# The case of the disappearing Pleco



## meyerhaus (Feb 27, 2006)

So, I bought a new Pleco from the LFS last week. I just needed another eater for my 38. Point being, I know that I saw him swimming around in there that night, but I cannot find him in my tank. Since that night, he is MIA. I have taken out all of the ornaments in my tank and he is not in there. If he would have died, would tetras, corys and my loach eaten him? :rip:


----------



## Ringo (Apr 10, 2006)

could the pleco fit in any of the other fishes mouths? maybe the pleco died and they scooped him up

i lost a mickey mouse platy a few months ago and never found her, and i only had a few ornaments in the tank.


----------



## meyerhaus (Feb 27, 2006)

Nope...the biggest fish is the loach...he would have to have a REALLY stretchy mouth!


----------



## Ringo (Apr 10, 2006)

do you have any ornaments that are hollow?


----------



## meyerhaus (Feb 27, 2006)

Nope...I have a hollow driftwood (which I extracted and looked at VERY carefully) and a little cave that I have moved regularly.


----------



## kristian18f (Oct 31, 2005)

I thought mine was MIA once, but he was up in the very top of an ornament, someplace it didn't look like he'd even fit. You may want to inspect the ornaments again. I don't know how else he could of disappeared.


----------



## meyerhaus (Feb 27, 2006)

I'm going to be doing a 50% change this weekend, so that will be as good a time as any.


----------



## Alin10123 (May 22, 2005)

Maybe's he's stuck behind the water heater or behind the filter inlet? Mine's gotten lost there before and i thought he dissappeared.


----------



## Maria* (Apr 14, 2006)

This happens all the time. Pleco's have an uncanny ability to disappear and reappear at will. Do you watch your tank regularly? Do you have live plants? Your pleco could be all nestled in your plants somewhere, getting all the food he needs/maybe coming out at night when you aren't around? I lost sight of a pleco for about two months once...he he he


----------



## Lydia (Feb 6, 2005)

If you can't find him anywhere else, check the floor. About him dieing and your fish eating him, it's possible but it would probably take them a while to eat him up.


----------



## toadstoool (Apr 29, 2006)

He might be in the driftwood turn it over and see if he comes out . do you have a cat . I had a YOYO Loach that jumped out of the tank and my wife got it before the cat it was a close one but three more jumps ended his life but it wasn't the cat he just hit the floor to many times. I didn't think it would keep doin it.


----------



## Guest (May 13, 2006)

Yes, plecos are very good at hide and seek. I have a big piece of DW in my 55g that's not hollow. My bristlenose spends his days on the back of it. I took it out once to attach some moss and totally forgot that he usually hangs out on it. I did shake it though. When I took it out of the water my BN dropped to the floor. Scared the crap out of me. I scooped him up real quick and put him back in the tank. He was fine!

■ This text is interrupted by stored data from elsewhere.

theorem bit_zero : (0#1).getLsbD 0 = false := rfl

theorem bit_ofBool (b : Bool) : (BitVec.ofBool b).getLsbD 0 = b := by cases b <;> rfl

theorem extract_low_eq_setWidth {n m : Nat} (v : BitVec m) : v.extractLsb' 0 n = v.setWidth n :=
  BitVec.eq_of_toNat_eq (by simp [BitVec.extractLsb'_toNat])

theorem zext_extract {n : Nat} {v : Word} (h : zextFits n v = true) : zext (v.extractLsb' 0 n) = v := by
  rw [extract_low_eq_setWidth]
  exact beq_iff_eq.1 h

theorem sext_extract {n : Nat} {v : Word} (h : sextFits n v = true) : sext (v.extractLsb' 0 n) = v := by
  rw [extract_low_eq_setWidth]
  exact beq_iff_eq.1 h

theorem decodeShiftType_encode (sh : ShiftType) : decodeShiftType (encodeShiftType sh) = sh := by cases sh <;> rfl

theorem decodeCond_encode (c : Cond) : decodeCond (encodeCond c) = some c := by cases c <;> rfl

theorem decodeAddrMode_encode (am : AddrMode) : decodeAddrMode (encodeAddrMode am) = some am := by cases am <;> rfl

/-! ## Operands, below any upper part of the word -/

theorem decodeOperand2_encode (x : BitVec 17) {o : Operand2} (h : o.wf 14 = true) :
    decodeOperand2 (x ++ encodeOperand2 o) = some o := by
  unfold decodeOperand2
  cases o with
  | imm v =>
    simp (disch := decide) only [encodeOperand2, zext_extract h, bit_one, if_true, getLsbD_append_lo, getLsbD_append_hi,
      extract_append_lo, extract_all, Nat.sub_self]
  | reg xm sh shamt =>
    simp (disch := decide) only [encodeOperand2, decodeShiftType_encode, bit_zero, Bool.false_eq_true, if_false, if_true,
      getLsbD_append_lo, getLsbD_append_hi, extract_append_lo, extract_append_hi, extract_all, Nat.reduceSub, Nat.sub_self]

theorem decodeMemOffset_encode (x : BitVec 18) {off : MemOffset} (h : off.wf = true) :
    decodeMemOffset (x ++ encodeMemOffset off) = some off := by
  unfold decodeMemOffset
  cases off with
  | imm v =>
    simp (disch := decide) only [encodeMemOffset, sext_extract h, bit_one, if_true, getLsbD_append_lo, getLsbD_append_hi,
      extract_append_lo, extract_all, Nat.sub_self]
  | reg xm =>
    simp (disch := decide) only [encodeMemOffset, bit_zero, Bool.false_eq_true, if_false, if_true, getLsbD_append_lo,
      getLsbD_append_hi, extract_append_lo, extract_append_hi, extract_all, Nat.reduceSub, Nat.sub_self]

/-! ## Each format -/

section Formats

variable (op : Opcode) (f : Bool) (xd xn xm : Reg)

theorem decodeDp_encode (mk : Bool → Reg → Reg → Operand2 → Instr) {o : Operand2} (h : o.wf 14 = true) :
    decodeDp (encodeDp op f xd xn o) mk = some (mk f xd xn o) := by
  unfold decodeDp encodeDp
  rw [decodeOperand2_encode _ h]
  simp (disch := decide) only [Option.map_some, bit_ofBool, getLsbD_append_lo, getLsbD_append_hi, extract_append_lo,
    extract_append_hi, extract_all, Nat.reduceSub, Nat.sub_self]

theorem decodeSh_encode (mk : Bool → Reg → Reg → ShiftAmount → Instr) {amt : ShiftAmount} (h : amt.wf = true) :
    decodeSh (encodeSh op f xd xn amt) mk = some (mk f xd xn amt) := by
  unfold decodeSh encodeSh
  cases amt with
  | imm v =>
    simp (disch := decide) only [encodeShiftAmount, zext_extract h, bit_ofBool, bit_one, if_true, getLsbD_append_lo,
      getLsbD_append_hi, extract_append_lo, extract_append_hi, extract_all, Nat.reduceSub, Nat.sub_self]
  | reg xm =>
    simp (disch := decide) only [encodeShiftAmount, bit_ofBool, bit_zero, Bool.false_eq_true, if_false, if_true,
      getLsbD_append_lo, getLsbD_append_hi, extract_append_lo, extract_append_hi, extract_all, Nat.reduceSub, Nat.sub_self]

theorem decodeCmp_encode (mk : Reg → Operand2 → Instr) {o : Operand2} (h : o.wf 14 = true) :
    decodeCmp (encodeCmp op xn o) mk = some (mk xn o) := by
  unfold decodeCmp encodeCmp
  rw [decodeOperand2_encode _ h]
  simp (disch := decide) only [Option.map_some, if_true, extract_append_lo,
    extract_append_hi, extract_all, Nat.reduceSub, Nat.sub_self]

theorem decodeMov_encode (mk : Bool → Reg → Operand2 → Instr) {o : Operand2} (h : o.wf 19 = true) :
    decodeMov (encodeMov op f xd o) mk = some (mk f xd o) := by
  unfold decodeMov encodeMov
  cases o with
  | imm v =>
    simp (disch := decide) only [encodeMovOperand, zext_extract h, bit_ofBool, bit_one, if_true, getLsbD_append_lo,
      getLsbD_append_hi, extract_append_lo, extract_append_hi, extract_all, Nat.sub_self]
  | reg xm sh shamt =>
    simp (disch := decide) only [encodeMovOperand, decodeShiftType_encode, bit_ofBool, bit_zero, Bool.false_eq_true,
      if_false, if_true, getLsbD_append_lo, getLsbD_append_hi, extract_append_lo, extract_append_hi, extract_all,
      Nat.reduceSub, Nat.sub_self]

I've also had a yoyo loach hide inside of a pirate ship aeration ornament thing. I shook it, took it out of the tank and put it into a box. I looked down about 10 mins later and a yoyo loach was laying in the box. I screamed. It was ok too though.

Do the water change. Look inside the hollow DW again, really carefully. Check in and around all your ornaments. And also check the floor around the tank. He's in there somewhere, if he's not on the floor.

Also, check your ammonia level. That should tell you if you have a dead fish in the tank. Even if he had been dead for a little while, ammonia would still register.


----------



## meyerhaus (Feb 27, 2006)

Thanks for the good thoughts Kristin. I had a platy die two days ago, so my ammonia is already a little off. I am guessing that he has nestled himself into a nice crevis in the DW. The problem is, I have some common algae that he needs to start eating! I brought the Pleco from my Angel tank up and he started to eat, but he become full pretty quickly. Maybe I'll borrow my neighbors 1' long albino to clean it up; what a feast!


----------



## meyerhaus (Feb 27, 2006)

He was, indeed, clinging to the inside top of a small cave that I have. His color blended perfectly, so I did not even see him until I had it out of the water. He is now hanging out on the underside of one of my big-leaved plants.


----------



## Scy64 (Apr 23, 2006)

Good to hear he's doing ok!


----------



## meyerhaus (Feb 27, 2006)

He has grown from 2.5" to 4" in two weeks...I swear. That fish must be eating all night long.


----------



## Guest (May 15, 2006)

I'm glad you found him. I knew he was in there somewhere. They are great at hide and seek!


----------



## Guest (May 15, 2006)

I was thinking it would be cool if they could turn invisible! Which they can't of course... So, you took it out of the water and he/she didn't even fall out? Wow!
Sweet! I'm glad he/she is alive! x']

-Tess


----------